▸ Source data
-- ==== Sys2Proof/Machine/Assembly.lean ====
section
/-! DEFINITION. The written form of command programs (R75 to R77): buffer literals, assembly lines, and the commands
they stand for. The text itself is not parsed. -/

namespace Sys2Proof.Machine

/-- R76: `ONES(R, C)`. -/
def onesBuffer (rows cols : Nat) : PixelOperand := .ofFn rows cols fun _ _ => 1

/-- R76: `ROW(R, C, k)`. -/
def rowBuffer (rows cols k : Nat) : PixelOperand := .ofFn rows cols fun r _ => if r = k then 1 else 0

/-- R76: `COLUMN(R, C, j)`. -/
def columnBuffer (rows cols j : Nat) : PixelOperand := .ofFn rows cols fun _ c => if c = j then 1 else 0

/-- R76: `DIAG(R, C)`. -/
def diagBuffer (rows cols : Nat) : PixelOperand := .ofFn rows cols fun r c => if r = c % 7 then 1 else 0

/-- R76: `CELL(R, C, r0, c0, v)`. -/
def cellBuffer (rows cols r0 c0 v : Nat) : PixelOperand :=
  .ofFn rows cols fun r c => if r = r0 ∧ c = c0 then v else 0

/-- R76: `BUF(R, C)`, its strings given as rows of decimal digits. -/
def bufBuffer (rows cols : Nat) (digits : List (List Nat)) : PixelOperand :=
  { rows := rows, cols := cols, cells := digits }

/-- R75, R77: one line of a command program. -/
inductive AsmLine
  | openLine (top bottom : Byte)
  | closeLine
  | paintSingleLine (addr : Byte) (buffer : PixelOperand)
  | paintDualLine (top bottom : Byte) (buffer : PixelOperand)
  | paintDualDefaultLine (buffer : PixelOperand)
  | sendRawLine (bytes : List Byte)
  | wordLine (w : CmdWord)
  | blank (top bottom : Byte)
  | sendFrame (mode addr : Byte) (data : List Byte)
  deriving DecidableEq, Repr

/-- R75: the word of a line whose low bytes are `bottom` and `top`, over the opcode's fixed bits. -/
def wordOver (base : CmdWord) (bottom top : Byte) : CmdWord :=
  base ||| (bottom.zeroExtend 32 <<< 8) ||| top.zeroExtend 32

/-- R75, R77: the command record a line presents. -/
def AsmLine.command : AsmLine → Command
  | .openLine top bottom => { word := wordOver 0x01000000 bottom top, pix := .absent, raw := [] }
  | .closeLine => { word := 0x02000000, pix := .absent, raw := [] }
  | .paintSingleLine addr buffer => { word := wordOver 0x10000000 0 addr, pix := buffer, raw := [] }
  | .paintDualLine top bottom buffer => { word := wordOver 0x11000000 bottom top, pix := buffer, raw := [] }
  | .paintDualDefaultLine buffer => { word := 0x11800000, pix := buffer, raw := [] }
  | .sendRawLine bytes => { word := 0x20000000, pix := .absent, raw := bytes }
  | .wordLine w => { word := w, pix := .absent, raw := [] }
  | .blank top bottom => { word := wordOver 0x11000000 bottom top, pix := zeroBuffer 14 28, raw := [] }
  | .sendFrame mode addr data =>
    { word := 0x20000000, pix := .absent, raw := [frameHeader, mode, addr] ++ data ++ [frameTerminator] }

end Sys2Proof.Machine
end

▸ INSTRUCTIONS FOR THE TASK
Exactly as they stand, set down the lines from the top of the data through the line with "def AsmLine.command : AsmLine → Command".

▸ EXPECTED OUTPUT
-- ==== Sys2Proof/Machine/Assembly.lean ====
section
/-! DEFINITION. The written form of command programs (R75 to R77): buffer literals, assembly lines, and the commands
they stand for. The text itself is not parsed. -/

namespace Sys2Proof.Machine

/-- R76: `ONES(R, C)`. -/
def onesBuffer (rows cols : Nat) : PixelOperand := .ofFn rows cols fun _ _ => 1

/-- R76: `ROW(R, C, k)`. -/
def rowBuffer (rows cols k : Nat) : PixelOperand := .ofFn rows cols fun r _ => if r = k then 1 else 0

/-- R76: `COLUMN(R, C, j)`. -/
def columnBuffer (rows cols j : Nat) : PixelOperand := .ofFn rows cols fun _ c => if c = j then 1 else 0

/-- R76: `DIAG(R, C)`. -/
def diagBuffer (rows cols : Nat) : PixelOperand := .ofFn rows cols fun r c => if r = c % 7 then 1 else 0

/-- R76: `CELL(R, C, r0, c0, v)`. -/
def cellBuffer (rows cols r0 c0 v : Nat) : PixelOperand :=
  .ofFn rows cols fun r c => if r = r0 ∧ c = c0 then v else 0

/-- R76: `BUF(R, C)`, its strings given as rows of decimal digits. -/
def bufBuffer (rows cols : Nat) (digits : List (List Nat)) : PixelOperand :=
  { rows := rows, cols := cols, cells := digits }

/-- R75, R77: one line of a command program. -/
inductive AsmLine
  | openLine (top bottom : Byte)
  | closeLine
  | paintSingleLine (addr : Byte) (buffer : PixelOperand)
  | paintDualLine (top bottom : Byte) (buffer : PixelOperand)
  | paintDualDefaultLine (buffer : PixelOperand)
  | sendRawLine (bytes : List Byte)
  | wordLine (w : CmdWord)
  | blank (top bottom : Byte)
  | sendFrame (mode addr : Byte) (data : List Byte)
  deriving DecidableEq, Repr

/-- R75: the word of a line whose low bytes are `bottom` and `top`, over the opcode's fixed bits. -/
def wordOver (base : CmdWord) (bottom top : Byte) : CmdWord :=
  base ||| (bottom.zeroExtend 32 <<< 8) ||| top.zeroExtend 32

/-- R75, R77: the command record a line presents. -/
def AsmLine.command : AsmLine → Command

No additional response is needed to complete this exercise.